Think Tank Review – Issue 21/2015

Welcome to issue 21 of the Think Tank Review compiled by the EU Council Library. It references papers published in January 2015. As usual, we provide the link to the full text and a short abstract.

This month’s Review marks two years since we started this project. The TTR began as a quick tour through the websites of a handful of think tanks in EU affairs, in order to provide Council staff with a product more structured than the occasional, and often over-looked, e-mail alert from the library. It gained ground by word of mouth, encouraging us to enlarge the range of think tanks we monitor, finding valuable sources outside Brussels and networking with fellow information specialists in EU institutions and elsewhere.

To celebrate the anniversary, we look back to our virtual shelves: the Special Focus this month puts side-by-side recent publications and papers on the same subjects from early 2013. The picture that emerges, from the crisis to Euromaidan, from the Arab Spring to Brexit, is one of persistent challenges but also incremental progress, painstakingly achieved through negotiation by the EU institutions and Member States, in what some scholars now call ‘deliberative intergovernmentalism‘. The library team takes some pride in contributing to feed this process with diverse sources and ideas.

Further in this issue, as typical at this time of the year, various organizations set out global scenarios for 2015: notably the German Marshall Fund, CIDOB, ECFR, EUISS, FRIDE; but we also found a survey of expectations for 2025 held by French and German businesspeople. Publications also reflect a growing concern with terrorism and foreign fighters, migration, both internal and from outside the EU, and the habitual attention to energy policy – this of course in the run-up to the Commission’s energy union package, just published. TTIP negotiations and document disclosures continue to attract a lot of stakeholders’ attention from both sides of the debate.

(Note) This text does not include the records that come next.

/-- Outside `STATUS` and `OUT` a read depends on `CMDR`, `K` and `IN` alone, and at no offset but that of `CMD` on `CMDR`
(R51, R56). -/
theorem readSlot_slotAt_congr {o : Nat} {r r' : Regs} (draw : Word) (ho : o < 0x60 ∨ 0xA0 ≤ o) (h8 : o ≠ 0x08)
    (hk : r.k = r'.k) (hi : r.ins = r'.ins) (hc : o = 0x04 → r.cmdr = r'.cmdr) :
    readSlot (slotAt o) draw r = readSlot (slotAt o) draw r' := by
  have hout : (slotAt o).isOutput = false := by
    rw [Bool.eq_false_iff, Ne, slotAt_isOutput_iff]
    omega
  exact readSlot_congr draw hout hk hi (fun h => hc ((slotAt_eq_cmd_iff o).1 h))
    (fun h => absurd ((slotAt_eq_status_iff o).1 h) h8)

/-- The decoder reads from the word of a command that command (R72). -/
@[simp] theorem decode_encode (i : Instr) : decode (encode i) = .command i := by
  cases i <;> decide

/-- The word of a command is legal (R73). -/
@[simp] theorem legal_encode (i : Instr) : legal (encode i) = true := by
  cases i <;> decide

/-- Putting the bytes of a word together again gives the word (R55). -/
theorem decodeBytes_bytesOfWord (w : Word) : decodeBytes (bytesOfWord w) = (decode w, []) := by
  have hw : wordOfBytes (w.extractLsb' 0 8) (w.extractLsb' 8 8) (w.extractLsb' 16 8) (w.extractLsb' 24 8) = w := by
    unfold wordOfBytes
    rw [BitVec.extractLsb'_append_extractLsb'_eq_extractLsb' (by rfl),
      BitVec.extractLsb'_append_extractLsb'_eq_extractLsb' (by rfl),
      BitVec.extractLsb'_append_extractLsb'_eq_extractLsb' (by rfl)]
    simp
  simp only [bytesOfWord, decodeBytes, hw]

/-- A table word with a command is the word from which the decoder reads that command. -/
theorem decode_tableWord {nbits w : Nat} {i : Instr} (h : decodeTableWord nbits w = some i) :
    decode (tableWord nbits w) = .command i := by
  unfold decodeTableWord at h
  rw [decodeBytes_bytesOfWord] at h
  split at h
  · cases hd : decode (tableWord nbits w) with
    | command j => simpa [hd, Decoded.instr?] using h
    | illegal why => simp [hd, Decoded.instr?] at h
  · cases h

/-- `STATUS` bit by bit (R25). -/
theorem Status.getLsbD_word (s : Status) (j : Nat) :
    s.word.getLsbD j =
      if j = 0 then s.busy else if j = 1 then s.done else if j = 2 then s.err else if j = 3 then false
      else s.ecode.getLsbD (j - 4) := by
  simp only [Status.word, BitVec.getLsbD_setWidth, BitVec.getLsbD_append, BitVec.getLsbD_ofBool]
  match j with
  | 0 | 1 | 2 | 3 => simp
  | j + 4 =>
    have hj : s.ecode.getLsbD j = true → j + 4 < 32 := fun h => by
      have := BitVec.lt_of_getLsbD h
      omega
    simpa using hj
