-- ==== Sys2Proof/Config.lean ====
section
/-! DEFINITION. The parameters of 00_scope.md §4 that a model takes as arguments. They are plain data, carried by
`State.cfg` and changed by nothing, so a statement about every state is a statement about every parameter value. -/

namespace Sys2Proof

/-- STATUS_CODES (R12): the seven raw statuses the translator accepts as success. -/
structure StatusCodes where
  start      : Byte
  repStart   : Byte
  mtSlaAck   : Byte
  mrSlaAck   : Byte
  mtDataAck  : Byte
  mrDataAck  : Byte
  mrDataNack : Byte
  deriving DecidableEq, Repr

/-- The default STATUS_CODES of R160. PRESUMED by the spec itself (general knowledge of the AVR two-wire
interface; log 12). -/
def StatusCodes.avr : StatusCodes where
  start      := 0x08
  repStart   := 0x10
  mtSlaAck   := 0x18
  mrSlaAck   := 0x40
  mtDataAck  := 0x28
  mrDataAck  := 0x50
  mrDataNack := 0x58

/-- DIV_TABLE (R11, R222): one 8-bit divisor for each of the modes 100k, 250k and 400k. -/
structure DivTable where
  d100 : Byte
  d250 : Byte
  d400 : Byte
  deriving DecidableEq, Repr

/-- A range of buffer addresses, both ends included, that MEM_OK does not admit for the marked directions (R61, R63).
Every predicate MEM_OK over the finite buffer space is a list of these (DESIGN CHOICE, log 17). -/
structure MemHole where
  first   : Nat
  last    : Nat
  noRead  : Bool
  noWrite : Bool
  deriving DecidableEq, Repr

/-- The parameter record of 00_scope.md §4. -/
structure Config where
  /-- ADDR_W, the buffer address width (D5, default 16). -/
  addrW        : Nat
  /-- BASE, the address of the register window (R22, R71). -/
  base         : Nat
  /-- F_CLK in Hz (R11); it gives the default divisor table. -/
  fClk         : Nat
  /-- DIV_TABLE where one is passed; `none` stands for the default, which F_CLK gives (R11, R222). -/
  divTable     : Option DivTable
  /-- STATUS_CODES (R12, R160). -/
  codes        : StatusCodes
  /-- LEGACY_READ_DEFECT (R13, R131). -/
  legacyRead   : Bool
  /-- The addresses MEM_OK refuses (R61, R63); the empty list admits every access. -/
  memHoles     : List MemHole
  deriving DecidableEq, Repr

/-- The parameter values State.reset carries: the spec's defaults where it gives one (ADDR_W 16, STATUS_CODES of R160,
LEGACY_READ_DEFECT false, the table of R222); DESIGN CHOICE (log 2) for BASE 0, F_CLK 16 MHz (the spec's example value)
and a MEM_OK that admits every access. -/
def Config.standard : Config where
  addrW      := 16
  base       := 0
  fClk       := 16000000
  divTable   := none
  codes      := StatusCodes.avr
  legacyRead := false
  memHoles   := []

end Sys2Proof
end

As usual, we signal joint think tank events. January was marked by the Brussels Think Tank dialogue, this time under the heading ‘A New Departure for the EU”, with several background papers. Also worth mentioning, for their EU-28 scope, an endeavour at measuring institutional and socio-economic convergence, published by Institute of Economics, Zagreb, and a joint project (Open Society and others) measuring convergence through a ‘Catch-up Index’. In the Regard croisés section, a network of perspectives spanning Germany, Estonia, the UK, France, Poland, Sweden.